SineGenerator#

class capymoa.stream.generator.SineGenerator[source]#

Bases: Stream

An SineGenerator

>>> from capymoa.stream.generator import SineGenerator
...
>>> stream = SineGenerator()
>>> stream.next_instance()
LabeledInstance(
    Schema(generators.SineGenerator ),
    x=ndarray(..., 4),
    y_index=0,
    y_label='positive'
)
>>> stream.next_instance().x
array([0.96775591, 0.00611718, 0.9637048 , 0.93986539])
__init__(
instance_random_seed: int = 1,
classification_function: int = 1,
suppress_irrelevant_attributes: bool = False,
balance_classes: bool = False,
)[source]#

Construct a SineGenerator .

Parameters:
  • instance_random_seed – Seed for random generation of instances, defaults to 1

  • classification_function – Classification function used, as defined in the original paper.

  • suppress_irrelevant_attributes – Reduce the data to only contain 2 relevant numeric attributes

  • balance – Balance the number of instances of each class.

CLI_help() str[source]#

Return cli help string for the stream.

get_moa_stream() InstanceStream | None[source]#

Get the MOA stream object if it exists.

get_schema() Schema[source]#

Return the schema of the stream.

has_more_instances() bool[source]#

Return True if the stream have more instances to read.

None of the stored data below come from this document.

/-! ### setSp -/

@[simp] theorem setSp_regs (v : Int) : (s.setSp v).regs = s.regs := rfl
@[simp] theorem setSp_pc (v : Int) : (s.setSp v).pc = s.pc := rfl
@[simp] theorem setSp_sp (v : Int) : (s.setSp v).sp = v := rfl
@[simp] theorem setSp_mode (v : Int) : (s.setSp v).mode = s.mode := rfl
@[simp] theorem setSp_ir (v : Int) : (s.setSp v).ir = s.ir := rfl
@[simp] theorem setSp_mar (v : Int) : (s.setSp v).mar = s.mar := rfl
@[simp] theorem setSp_mbr (v : Int) : (s.setSp v).mbr = s.mbr := rfl
@[simp] theorem setSp_clock (v : Int) : (s.setSp v).clock = s.clock := rfl
@[simp] theorem setSp_budget (v : Int) : (s.setSp v).budget = s.budget := rfl
@[simp] theorem setSp_mem (v : Int) : (s.setSp v).mem = s.mem := rfl
@[simp] theorem setSp_userFreeHead (v : Int) : (s.setSp v).userFreeHead = s.userFreeHead := rfl
@[simp] theorem setSp_osFreeHead (v : Int) : (s.setSp v).osFreeHead = s.osFreeHead := rfl
@[simp] theorem setSp_rqHead (v : Int) : (s.setSp v).rqHead = s.rqHead := rfl
@[simp] theorem setSp_wqHead (v : Int) : (s.setSp v).wqHead = s.wqHead := rfl
@[simp] theorem setSp_nextPid (v : Int) : (s.setSp v).nextPid = s.nextPid := rfl
@[simp] theorem setSp_shutdownSeen (v : Int) : (s.setSp v).shutdownSeen = s.shutdownSeen := rfl
@[simp] theorem setSp_current (v : Int) : (s.setSp v).current = s.current := rfl
@[simp] theorem setSp_phase (v : Int) : (s.setSp v).phase = s.phase := rfl
@[simp] theorem setSp_inbox (v : Int) : (s.setSp v).inbox = s.inbox := rfl
@[simp] theorem setSp_outbox (v : Int) : (s.setSp v).outbox = s.outbox := rfl
@[simp] theorem setSp_freeDraws (v : Int) : (s.setSp v).freeDraws = s.freeDraws := rfl
@[simp] theorem setSp_cfg (v : Int) : (s.setSp v).cfg = s.cfg := rfl
@[simp] theorem setSp_reg (v : Int) (q : Fin 8) : (s.setSp v).reg q = s.reg q := rfl

/-! ### setMode -/

@[simp] theorem setMode_regs (m : Mode) : (s.setMode m).regs = s.regs := rfl
@[simp] theorem setMode_pc (m : Mode) : (s.setMode m).pc = s.pc := rfl
@[simp] theorem setMode_sp (m : Mode) : (s.setMode m).sp = s.sp := rfl
@[simp] theorem setMode_mode (m : Mode) : (s.setMode m).mode = m := rfl
@[simp] theorem setMode_ir (m : Mode) : (s.setMode m).ir = s.ir := rfl
@[simp] theorem setMode_mar (m : Mode) : (s.setMode m).mar = s.mar := rfl
@[simp] theorem setMode_mbr (m : Mode) : (s.setMode m).mbr = s.mbr := rfl
@[simp] theorem setMode_clock (m : Mode) : (s.setMode m).clock = s.clock := rfl
@[simp] theorem setMode_budget (m : Mode) : (s.setMode m).budget = s.budget := rfl
@[simp] theorem setMode_mem (m : Mode) : (s.setMode m).mem = s.mem := rfl
@[simp] theorem setMode_userFreeHead (m : Mode) : (s.setMode m).userFreeHead = s.userFreeHead := rfl
@[simp] theorem setMode_osFreeHead (m : Mode) : (s.setMode m).osFreeHead = s.osFreeHead := rfl
@[simp] theorem setMode_rqHead (m : Mode) : (s.setMode m).rqHead = s.rqHead := rfl
@[simp] theorem setMode_wqHead (m : Mode) : (s.setMode m).wqHead = s.wqHead := rfl
@[simp] theorem setMode_nextPid (m : Mode) : (s.setMode m).nextPid = s.nextPid := rfl
@[simp] theorem setMode_shutdownSeen (m : Mode) : (s.setMode m).shutdownSeen = s.shutdownSeen := rfl
@[simp] theorem setMode_current (m : Mode) : (s.setMode m).current = s.current := rfl
@[simp] theorem setMode_phase (m : Mode) : (s.setMode m).phase = s.phase := rfl
@[simp] theorem setMode_inbox (m : Mode) : (s.setMode m).inbox = s.inbox := rfl
@[simp] theorem setMode_outbox (m : Mode) : (s.setMode m).outbox = s.outbox := rfl
@[simp] theorem setMode_freeDraws (m : Mode) : (s.setMode m).freeDraws = s.freeDraws := rfl
@[simp] theorem setMode_cfg (m : Mode) : (s.setMode m).cfg = s.cfg := rfl
@[simp] theorem setMode_reg (m : Mode) (q : Fin 8) : (s.setMode m).reg q = s.reg q := rfl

next_instance() LabeledInstance | RegressionInstance[source]#

Return the next instance in the stream.

Raises:

ValueError – If the machine learning task is neither a regression nor a classification task.

Returns:

A labeled instances or a regression depending on the schema.

restart()[source]#

Restart the stream to read instances from the beginning.